Objectives: Prediction of patients with poor outcome is necessary in order to plan the proper management of Clostridium difficile infection (CDI); however, clinical criteria are insufficient. In a previous study, we observed that high toxigenic C. difficile cfu stool counts at diagnosis were associated with a poor outcome. Our objective was to investigate the role of the PCR toxin B amplification cycle threshold (Ct) in the prediction of CDI poor outcome and to derive and validate a high-risk prediction rule using this marker.
Methods: We prospectively included patients with CDI (derivation cohort, January 2013 to June 2014; and validation cohort, December 2014 to May 2015), who were followed for at least 2 months after their last episode/recurrence. All samples were tested with Xpert™ C. difficile.
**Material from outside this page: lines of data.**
/-- A flow record in the site's current queue, with its datalog copy when `copy` (R106, R235, R464, R467). -/
def flowRecord (i typ flags : Nat) (copy : Bool) (body : List Byte) (s : Dev) : Dev :=
  let flags := flags ||| b2n (siteTinv s i) * 0x80
  let o : Offer := { q := siteQueue s i, typ, flags, epoch := siteEpoch s i, sys := false, len := 16 + body.length, ts := now s, body,
                     whole := true, tag := 0 }
  let c := { o with flags := flags ||| (if warm0 s then 0x40 else 0), site := some i }
  onlyIf (copy && fbit s (fw 0x94) 31) (dlogCopy c) (offer o s)

/-- A SITE_EVENT (Table 15-8). -/
def siteEvent (i code b w : Nat) (s : Dev) : Dev :=
  irqSet 0x178 8 (flowRecord i 0x32 0 false
    (leBytes 4 (code * 2 ^ 24 + b * 2 ^ 16 + fget s (siteStat i) 0 14) ++ leBytes 4 w ++ leBytes 8 (now s)) s)

/-- The yield entry of site `i` and bin `b` (R461). -/
def yieldAddr (s : Dev) (i b : Nat) : Nat := rd64 s (fw 0x8C) + 4 * (256 * i + b)

/-- The flow of site `i` ends in bin `b` (R461). -/
def flowEnd (i b : Nat) (s : Dev) : Dev :=
  let x := getSite s i
  let a := yieldAddr s i b
  let s := if !rangeGood s a 4 then raise 0xEE 0 s else memWrite .service a (leBytes 4 (sat (memNat s a 4 + 1) m32)) s
  let good := fbit s (fw (0xC0 + 4 * (b / 32))) (b % 32)
  let s := onlyIf good (incSat (sw i 0x18) 0 32 1) (incSat (sw i 0x14) 0 32 1 s)
  let body := leBytes 8 x.tFlow ++ leBytes 8 (now s) ++ leBytes 4 (b2n good * 256 + b) ++ leBytes 4 x.steps ++ leBytes 4 (rdN s (sw i 0x1C))
    ++ leBytes 4 (x.flow.getD 0)
  let s := irqSet 0x178 2 (flowRecord i 0x31 0 true body (wrN (sw i 0x10) b s))
  let s := setSiteState i 1 (setSite i { x with busy := false, queued := none, limit := false, startPend := false } s)
  if flowRuns s then s else { s with flw := { s.flw with log := [] } }

/-! ### Flow steps (R451 to R455) -/

/-- Address of step `n` of site `i`. -/
def stepAddr (s : Dev) (i n : Nat) : Nat := rd64 s (sw i 0) + 64 * n
/-- Field of `k` bytes at offset `o` of step `n`. -/
def stepF (s : Dev) (i n o k : Nat) : Nat := memNat s (stepAddr s i n + o) k
/-- Address of pattern entry `p`. -/
def patAddr (s : Dev) (p : Nat) : Nat := rd64 s (fw 0x80) + 48 * p
/-- Field of `k` bytes at offset `o` of pattern entry `p`. -/
def patF (s : Dev) (p o k : Nat) : Nat := memNat s (patAddr s p + o) k

/-- LIM word of limit `j`. -/
def limWord (s : Dev) (i n j : Nat) : Nat := stepF s i n (16 + 12 * j) 4

/-- A LIM word with a reserved bit, KIND or QTY (R455, Table 15-3). -/
def limBad (w : Nat) : Bool :=
  let q := bits w 17 4
  bits w 0 8 != 0 || bits w 28 4 > 5 || (match bits w 28 4 with
    | 1 => q > 4
    | 2 => q > 4
    | 3 => q > 5
    | 4 => q > 2
    | 5 => q > 1
    | _ => false)

/-- A bad step (R455). -/
def badStep (s : Dev) (i n : Nat) : Bool :=
  let cnt := fget s (sw i 8) 0 15
  let nx := fun o => stepF s i n o 2 != 0xFFFF && stepF s i n o 2 ≥ cnt
  n ≥ cnt || stepF s i n 0 2 ≥ fget s (fw 0x88) 0 17 || nx 4 || nx 6 || stepF s i n 8 1 > 250 || stepF s i n 9 1 > 250
    || stepF s i n 2 1 > 127 || bits (stepF s i n 3 1) 0 5 != 0 || stepF s i n 10 2 != 0 || (List.range 4).any fun j => limBad (limWord s i n j)

/-- A table read of the step, or of its pattern entry, meets bytes that cannot be read. -/
def stepPoison (s : Dev) (i n : Nat) : Bool :=
  !rangeGood s (stepAddr s i n) 64 || (stepF s i n 0 2 < fget s (fw 0x88) 0 17 && !rangeGood s (patAddr s (stepF s i n 0 2)) 48)

/-! ### Starting a step (R456, R457, R459) -/

/-- The pattern entry and TS_BASE written to the furrows of the site (R451, R456). -/
def writePattern (i n p : Nat) (s : Dev) : Dev :=
  let l := nth 0 (getSite s i).furs 0
  forAll (getSite s i).furs (fun f s => match engOf s f with
    | none => s
    | some e =>
      let s := svcPair (fa e 0xA0) (patF s p 0 8) s
      let s := svcPair (fa e 0xA8) (patF s p 8 8 + sitePos s l f * patF s p 40 8) s
      let s := svcWrite (fa e 0x98) (patF s p 20 4) (svcWrite (fa e 0x94) (patF s p 16 4) s)
      let s := svcWrite (fa e 0x20C) (patF s p 32 4) (svcWrite (fa e 0x208) (patF s p 28 2) (svcWrite (fa e 0x204) (patF s p 24 4) s))
      svcWrite (fa e 0x3F0) (stepF s i n 2 1) (svcWrite (fa e 0x200) (patF s p 36 4) s)) s

/-- The TIM channels (k) and acquisition channels (16 + c) of site `i` (R456). -/
def siteChans (s : Dev) (i : Nat) : List Nat :=
  ((List.range 16).filter fun k => fget s (ta k 0x88) 22 6 == i && pageOn s (timPage k))
  ++ ((List.range 64).filter fun c => fget s (aa c 8) 16 6 == i && pageOn s (acqPage c)).map (· + 16)

/-- CTL.ARM to a channel. -/
def armChan (n : Nat) (s : Dev) : Dev :=
  if n < 16 then onWrite .svc0 (ta n 0x80) (armTim n) s else onWrite .svc0 (aa (n - 16) 0) (armAcq (n - 16)) s
/-- CTL.STOP to a channel. -/
def stopChan (n : Nat) (s : Dev) : Dev :=
  if n < 16 then onWrite .svc0 (ta n 0x80) (stopTim n 2) s else onWrite .svc0 (aa (n - 16) 0) (stopAcq (n - 16)) s
/-- The channel is armed. -/
def chanArmed (s : Dev) (n : Nat) : Bool :=
  if n < 16 then timState s n == 1 || timState s n == 2 || timState s n == 3
  else !(acqState s (n - 16) == 0 || acqState s (n - 16) == 4 || acqState s (n - 16) == 5)
/-- The channel has handed its records to the Granary (R456). -/
def chanHanded (s : Dev) (n : Nat) : Bool :=
  if n < 16 then (getTim s n).buf.isEmpty else (getAcq s (n - 16)).closing.isEmpty && (getAcq s (n - 16)).unopened.isEmpty

/-- CTL.START to the site's lead, with MODE SYNC when SMODE is 1; a refusal for admission is retried, any other
ends the flow (R456, R457). -/
def startSite (i : Nat) (s : Dev) : Dev :=
  let mode := if fbit s (sw i 8) 28 then 2 else 0
  match siteEng s i with
  | none => flowEnd i 252 (siteEvent i 2 2 0 s)
  | some e =>
    let c := startErr s e mode
    let x := getSite s i
    let s := onWrite .svc0 (fa e 0x80) (startAll e mode) s
    if c = 0 then setSite i { getSite s i with startPend := false, started := true } s
    else if c = 6 then setSite i { x with startPend := true, retry := true } s
    else flowEnd i 252 (siteEvent i 2 c 0 s)

/-- Step `n` of site `i` is reached: a bad step or a lost lane ends the flow, else the step starts (R455, R456, R459). -/
def startStep (i n : Nat) (s : Dev) : Dev :=
  let s := tagPass .service (stepAddr s i n) 64 (fset (siteStat i) 0 14 n s)
  if n < fget s (sw i 8) 0 15 && stepPoison s i n then
    flowEnd i 252 (siteEvent i 3 0 0 (raise 0xEE 0 (outCount (stepAddr s i n) 64 s)))
  else if badStep s i n then flowEnd i 252 (siteEvent i 3 0 0 s)
  else match lostLane s i with
  | some l => flowEnd i 251 (siteEvent i 1 0 l s)
  | none =>
    let p := stepF s i n 0 2
    let s := onWrite .svc0 (gna (0x300 + 4 * i)) (writeSiteCur i (putBits (rdN s (gna (0x300 + 4 * i))) 0 14 n)) s
    let s := writePattern i n p s
    let arm := if bit (stepF s i n 3 1) 7 then siteChans s i else []
    let idle := arm.filter fun c => !chanArmed s c
    let s := forAll arm armChan (setSiteState i 2 s)
    let s := setSite i { getSite s i with pat := p, t0 := now s, tick0 := fieldCount s, startPend := false, retry := false, tmoed := false,
                                          aborted := false, lost := none, armed := idle.filter (chanArmed s), defer := 0,
                                          started := false, log0 := s.flw.log.length } s
    startSite i s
Results: For the derivation cohort (n = 129) toxin B Ct was independently associated with poor outcome (P < 0.001). The receiver operating characteristic (ROC) curve yielded an AUC of 0.816. Using a cut-off of <23.5 cycles for high risk of poor outcome, the diagnostic accuracy was 81.4%, the sensitivity was 46.5% (95% CI 32.5-61.1) and the specificity was 98.8% (95% CI 93.7-99.8). For the validation cohort (n = 170), the diagnostic accuracy was 81.8%, the sensitivity was 88.4% (95% CI 75.5-94.9) and the specificity was 79.5% (95% CI 71.7-85.6). The ROC curve yielded an AUC of 0.857.
Conclusions: Low toxin B Ct values from samples collected at the initial moment of diagnosis appears to be a strong marker for poor outcome. This available test may identify, at an early stage, patients who are at higher risk of a poor outcome CDI.